The Diagnostic has prioritized a total of twenty investment opportunities aligned with the Ambitious Action Scenario of Medellin’s PAC 2020–2050. The overall investment cost of approximately USD 2,805 million comprises both direct investments by the public sector (32.5%) and indirect investments by the private sector (67.5%). The project pipeline is anticipated to deliver a 20% reduction in GHG emissions across all the sectors under analysis.
Prioritized climate investments were categorized according to shared characteristics and potential financing opportunities. This report presents five sets of measures, which are listed below:
1. Investing in Green Municipal Buildings. Reducing energy consumption in new and existing public buildings through energy efficiency improvements and renewable energy.
2. Improving Provision of Infrastructure and Public Services. Enhancing the availability and quality of public amenities and providing basic services.
3. Leveraging Utilities and Tax Collection to Upgrade Private Buildings.
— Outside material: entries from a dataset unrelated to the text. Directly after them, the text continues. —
section
variable (s : State) (k v : Nat)
@[simp] theorem setReg_pending : (setReg s k v).pending = s.pending := rfl
@[simp] theorem setReg_freeCtr : (setReg s k v).freeCtr = s.freeCtr := rfl
@[simp] theorem setReg_timeNs : (setReg s k v).timeNs = s.timeNs := rfl
@[simp] theorem setReg_hostMem : (setReg s k v).hostMem = s.hostMem := rfl
@[simp] theorem setReg_barReply : (setReg s k v).barReply = s.barReply := rfl
@[simp] theorem setReg_evs : (setReg s k v).evs = s.evs := rfl
@[simp] theorem setReg_mem : (setReg s k v).mem = s.mem := rfl
@[simp] theorem setReg_cwErr : (setReg s k v).cwErr = s.cwErr := rfl
@[simp] theorem setReg_wireFault : (setReg s k v).wireFault = s.wireFault := rfl
@[simp] theorem setReg_defects : (setReg s k v).defects = s.defects := rfl
@[simp] theorem setReg_writeBack : (setReg s k v).writeBack = s.writeBack := rfl
@[simp] theorem setReg_lastCe : (setReg s k v).lastCe = s.lastCe := rfl
@[simp] theorem setReg_dram : (setReg s k v).dram = s.dram := rfl
@[simp] theorem setReg_scrubAt : (setReg s k v).scrubAt = s.scrubAt := rfl
@[simp] theorem setReg_stns : (setReg s k v).stns = s.stns := rfl
@[simp] theorem setReg_arrs : (setReg s k v).arrs = s.arrs := rfl
@[simp] theorem setReg_clus : (setReg s k v).clus = s.clus := rfl
@[simp] theorem setReg_coreCtr : (setReg s k v).coreCtr = s.coreCtr := rfl
@[simp] theorem setReg_cluCtr : (setReg s k v).cluCtr = s.cluCtr := rfl
@[simp] theorem setReg_dieCtr : (setReg s k v).dieCtr = s.dieCtr := rfl
@[simp] theorem setReg_modCtr : (setReg s k v).modCtr = s.modCtr := rfl
@[simp] theorem setReg_adds : (setReg s k v).adds = s.adds := rfl
@[simp] theorem setReg_waiters : (setReg s k v).waiters = s.waiters := rfl
@[simp] theorem setReg_valMsgs : (setReg s k v).valMsgs = s.valMsgs := rfl
@[simp] theorem setReg_seen : (setReg s k v).seen = s.seen := rfl
@[simp] theorem setReg_jobUp : (setReg s k v).jobUp = s.jobUp := rfl
@[simp] theorem setReg_jobSum : (setReg s k v).jobSum = s.jobSum := rfl
@[simp] theorem setReg_jobDown : (setReg s k v).jobDown = s.jobDown := rfl
@[simp] theorem setReg_hopFails : (setReg s k v).hopFails = s.hopFails := rfl
@[simp] theorem setReg_netStopped : (setReg s k v).netStopped = s.netStopped := rfl
@[simp] theorem setReg_fabFails : (setReg s k v).fabFails = s.fabFails := rfl
@[simp] theorem setReg_fabStopped : (setReg s k v).fabStopped = s.fabStopped := rfl
@[simp] theorem setReg_engines : (setReg s k v).engines = s.engines := rfl
@[simp] theorem setReg_wins : (setReg s k v).wins = s.wins := rfl
@[simp] theorem setReg_bankMode : (setReg s k v).bankMode = s.bankMode := rfl
@[simp] theorem setReg_bankState : (setReg s k v).bankState = s.bankState := rfl
@[simp] theorem setReg_coresEff : (setReg s k v).coresEff = s.coresEff := rfl
@[simp] theorem setReg_coresNext : (setReg s k v).coresNext = s.coresNext := rfl
@[simp] theorem setReg_dump : (setReg s k v).dump = s.dump := rfl
@[simp] theorem setReg_course : (setReg s k v).course = s.course := rfl
@[simp] theorem setReg_runNo : (setReg s k v).runNo = s.runNo := rfl
@[simp] theorem setReg_stop : (setReg s k v).stop = s.stop := rfl
@[simp] theorem setReg_stepErr : (setReg s k v).stepErr = s.stepErr := rfl
@[simp] theorem setReg_tests : (setReg s k v).tests = s.tests := rfl
@[simp] theorem setReg_rates : (setReg s k v).rates = s.rates := rfl
@[simp] theorem setReg_moduleId : (setReg s k v).moduleId = s.moduleId := rfl
@[simp] theorem setReg_ports : (setReg s k v).ports = s.ports := rfl
@[simp] theorem setReg_inbox : (setReg s k v).inbox = s.inbox := rfl
@[simp] theorem setReg_inHur : (setReg s k v).inHur = s.inHur := rfl
@[simp] theorem setReg_nfCnt : (setReg s k v).nfCnt = s.nfCnt := rfl
@[simp] theorem setReg_reached : (setReg s k v).reached = s.reached := rfl
@[simp] theorem setReg_ofls : (setReg s k v).ofls = s.ofls := rfl
@[simp] theorem setReg_keys : (setReg s k v).keys = s.keys := rfl
@[simp] theorem setReg_reqTag : (setReg s k v).reqTag = s.reqTag := rfl
@[simp] theorem setReg_gwIn : (setReg s k v).gwIn = s.gwIn := rfl
@[simp] theorem setReg_steps : (setReg s k v).steps = s.steps := rfl
@[simp] theorem setReg_jobState : (setReg s k v).jobState = s.jobState := rfl
@[simp] theorem setReg_qps : (setReg s k v).qps = s.qps := rfl
@[simp] theorem setReg_rot : (setReg s k v).rot = s.rot := rfl
@[simp] theorem setReg_ring : (setReg s k v).ring = s.ring := rfl
@[simp] theorem setReg_posts : (setReg s k v).posts = s.posts := rfl
@[simp] theorem setReg_vecDue : (setReg s k v).vecDue = s.vecDue := rfl
@[simp] theorem setReg_msix : (setReg s k v).msix = s.msix := rfl
@[simp] theorem setReg_pba : (setReg s k v).pba = s.pba := rfl
@[simp] theorem setReg_hostErr : (setReg s k v).hostErr = s.hostErr := rfl
@[simp] theorem setReg_evTotal : (setReg s k v).evTotal = s.evTotal := rfl
@[simp] theorem setReg_cmdTotal : (setReg s k v).cmdTotal = s.cmdTotal := rfl
@[simp] theorem setReg_capGen : (setReg s k v).capGen = s.capGen := rfl
@[simp] theorem setReg_gws : (setReg s k v).gws = s.gws := rfl
@[simp] theorem setReg_groups : (setReg s k v).groups = s.groups := rfl
@[simp] theorem setReg_coord : (setReg s k v).coord = s.coord := rfl
@[simp] theorem setReg_snap : (setReg s k v).snap = s.snap := rfl
@[simp] theorem setReg_run : (setReg s k v).run = s.run := rfl
@[simp] theorem setReg_power : (setReg s k v).power = s.power := rfl
@[simp] theorem setReg_ctl : (setReg s k v).ctl = s.ctl := rfl
@[simp] theorem setReg_vault : (setReg s k v).vault = s.vault := rfl
@[simp] theorem setReg_mgt : (setReg s k v).mgt = s.mgt := rfl
@[simp] theorem setReg_edgesBad : (setReg s k v).edgesBad = s.edgesBad := rfl
@[simp] theorem setReg_banksBad : (setReg s k v).banksBad = s.banksBad := rfl
@[simp] theorem setReg_assign : (setReg s k v).assign = s.assign := rfl
@[simp] theorem setReg_assignNext : (setReg s k v).assignNext = s.assignNext := rfl
@[simp] theorem setReg_gated : (setReg s k v).gated = s.gated := rfl
@[simp] theorem setReg_debugOpen : (setReg s k v).debugOpen = s.debugOpen := rfl
@[simp] theorem setReg_zeroDraw : (setReg s k v).zeroDraw = s.zeroDraw := rfl
@[simp] theorem setReg_fltLast : (setReg s k v).fltLast = s.fltLast := rfl
@[simp] theorem setReg_suppsEff : (setReg s k v).suppsEff = s.suppsEff := rfl
@[simp] theorem setReg_held : (setReg s k v).held = s.held := rfl
@[simp] theorem setReg_copies : (setReg s k v).copies = s.copies := rfl
end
Using public resources, such as taxes and public utilities, to incentivize or support the improvement of privately owned buildings.
4. Enabling Green Privately Owned Electric Public Transportation. Promoting the acquisition and operation of privately owned electric buses, minibuses, and taxis through enabling actions.
5. Leveraging Green Private Financing Through Local Intermediaries. Enabling local financial institutions to serve as a link between private investors and green projects, optimizing the use of private financing to support sustainable development and promoting the involvement of local communities and businesses.
Financing mechanisms were identified and analyzed within the city’s specific regulatory and financial context. Low-carbon projects identified in the Diagnostic were then categorized into five groups to reflect the wide range of funding options available to support their implementation. Next, the financing options were aligned with each of the five groups, as indicated above. Details of investments, scopes, and suggested financing delivery models are described further in later sections of the report.
IFC will support more cities globally in the identification, quantification and prioritization of green solutions using the APEX app. In fact, last October during the C40 Mayor’s Summit, IFC and C40 signed an agreement to foster their collaboration in Latin America and the Caribbean for the implementation of APEX in cities that have a Climate Action Plan developed with C40. IFC is currently implementing the APEX tool in Lima, Perú. Hopefully, most Latin American cities will have a better understanding of what it will take to reach their sustainability goals, and most importantly, how to design the financing models that could help them get there. Medellín is only the beginning.
*Ursula Blotte, Operations Officer, LAC Upstream and Advisory Infrastructure; Anais Julienne, LAC Cities Lead, Upstream and Advisory Infrastructure.